Thorax-communicatie2
Er is een discussie los gebarsten over de werking van de Verwijsindex Risicojongeren (VIR) naar aanleiding van een artikel in de Volkskrant op 3 november. Het digitale systeem dat risicosignalen van hulpverleners over jongeren bij elkaar brengt, werkt in een aantal gemeenten in Brabant niet goed, aldus gezondheidswetenschapper Inge Lecluijze in de Volkskrant. Het is inderdaad waar dat het functioneren van de verwijsindex per regio nogal verschilt. Dit komt naar mijn mening omdat de VIR aan twee belangrijke peilers moet voldoen om optimaal te kunnen functioneren. De invulling van deze peilers verschilt nogal per regio. Ten eerste moeten er voldoende meldingen gedaan worden. Ten tweede moet er een goede begeleiding bij de implementatie in de regio zijn. Ik ga in dit artikel graag in op de eerste peiler: de kritische grens van het aantal meldingen.

De eerste persoon die een fax kocht, kon nergens heen faxen. Pas als je met z’n allen afspreekt dat je een fax koopt, krijgt het apparaat waarde. Tenminste als de fax gebruiksvriendelijk is, anders staat hij alsnog te verstoffen. Zo werkt dat met de verwijsindex ook. De gezamenlijke afspraak om het te gebruiken is er, alleen het werkt nog te omslachtig waardoor er niet altijd gemeld wordt. Bij onvoldoende meldingen voegt het systeem geen meerwaarde toe.

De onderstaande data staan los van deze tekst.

/-- What follows the end of a feed's batch: the waiting doorbell's batch is taken in; a feed that is to close closes (R181,
R183). -/
def State.feedNext (s : State) (f : Nat) : State :=
  let s := match s.feed? f with
    | some x =>
      if s.feedBusy f ∨ x.error then s
      else match x.waiting with
        | some (b, t) => (s.setFeed f { x with waiting := none }).intakeFeed f b t
        | none => s
    | none => s
  match s.feed? f with
  | some x =>
    match x.closing with
    | some d =>
      if s.feedBusy f then s
      else
        let s := { s with serve := { s.serve with feeds := Tab.erase s.serve.feeds f } }
        match s.desc? d with
        | some y => s.endWhole d y 0 0 (attendWord 12 0 0)
        | none => s
    | none => s
  | none => s

/-- A batch ends with its record, and its feed goes on. -/
def State.finishBatch (s : State) (n : Nat) (b : Batch) (code bytes flagged flags : Nat) : State :=
  let s := s.closeBatch n b code bytes flagged flags
  match b.feed with
  | some (f, _, _) => s.feedNext f
  | none => s

/-- A batch fails after its checks, with the lowest code among this one and those of its parts: its appends are undone (R194). -/
def State.failBatch (s : State) (n code : Nat) : State :=
  match s.batch? n with
  | some b => (s.rollback b).finishBatch n b (combineCodes (code :: b.failed.map Prod.snd)) 0 0 0
  | none => s

/-- The parts with which a part of a batch exchanges: itself and those that take pages of one of its sequences (R187, R189). -/
def Batch.partners (b : Batch) (stack : Nat) : List Nat :=
  let mine := (b.takers.filter fun t => t.2.2 == stack).map Prod.fst
  b.parts.filter fun p => p == stack || b.takers.any fun t => t.2.2 == p && mine.contains t.1

/-- The maxima of every part that a part exchanges with are in (R189). -/
def Batch.exchanged (b : Batch) (stack : Nat) : Bool := (b.partners stack).all b.maxDone.contains

/-- A part whose sequences all lie on its stack only, so it skips the exchanges (R187). -/
def Batch.alone (b : Batch) (stack : Nat) : Bool := (b.partners stack).all (· == stack)

/-- A part of a batch has ended: it is merged or failed, or it waits for maxima that a failed part will not send (R189, R194). -/
def Batch.partEnded (b : Batch) (stack : Nat) : Bool :=
  b.merged.contains stack || (b.failed.any fun e => e.1 == stack) || (b.maxDone.contains stack && !b.exchanged stack)

/-- A batch goes on; with a failed part it fails once every part has ended (R194). -/
def State.settleBatch (s : State) (n : Nat) (b : Batch) : State :=
  let s := s.setBatch n b
  if ¬ b.failed.isEmpty ∧ b.parts.all b.partEnded then s.failBatch n 0 else s

/-- A part of a batch fails with a code. -/
def State.partFail (s : State) (n : Nat) (b : Batch) (stack code : Nat) : State :=
  s.settleBatch n { b with failed := b.failed ++ [(stack, code)] }

/-- The started batches that satisfy a test fail with a code. -/
def State.failBatches (s : State) (which : State → Batch → Bool) (code : Nat) : State :=
  ((s.serve.batches.filter fun e => e.2.started && which s e.2).map Prod.fst).foldl (fun s n => s.failBatch n code) s

/-- A batch has a part on a stack that has not ended: its sums are not merged, or it is the home part of a sequence (R187, R192). -/
def Batch.partOpen (b : Batch) (stack : Nat) : Bool :=
  b.parts.contains stack && !(b.failed.any fun e => e.1 == stack) && (!b.merged.contains stack || b.homes.contains stack)

/-- A sequence has a frame on a stack. -/
def Seqn.onStack (x : Seqn) (stack : Nat) : Bool := x.state != .parked && x.pages.any fun e => e.2 / 2 ^ 35 == stack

Dat er veel meldingen blijven liggen en van het bureau vallen, is niet verwonderlijk. Het meldsysteem, dat moet voorkomen dat instanties langs elkaar heen werken, is in de praktijk voor de hulpverlener de zoveelste administratieve taak erbij. Nadat de hulpverlener eerst alle gegevens in het eigen registratiesysteem heeft ingevuld, moet hij dat vervolgens nog een keer over doen in de VIR. De wil is er, maar bureaucratie zit de hulpverlener drastisch in de weg.

Zonde, want die regeldruk kan veel minder. Neem een melding bij de verwijsindex. Er kan vrij simpel een automatische koppeling tussen het systeem van de zorginstelling en de verwijsindex gemaakt worden. De hulpverlener hoeft na het invullen van het eigen systeem dan alleen nog maar een knopje aan te klikken. Binnen een seconde weet hij dat de melding bij de VIR is gedaan en dat bijvoorbeeld een aanbieder van jeugdzorg ook betrokken is. Zo kan er direct onderling contact gelegd worden en wordt er veel tijd bespaard.

Die terugkoppeling is van cruciaal belang. Wanneer die terugkoppeling ontbreekt, omdat collega’s weinig melden en er daardoor minder vaak een match is, blijft de meerwaarde uit en alleen de regeldruk over.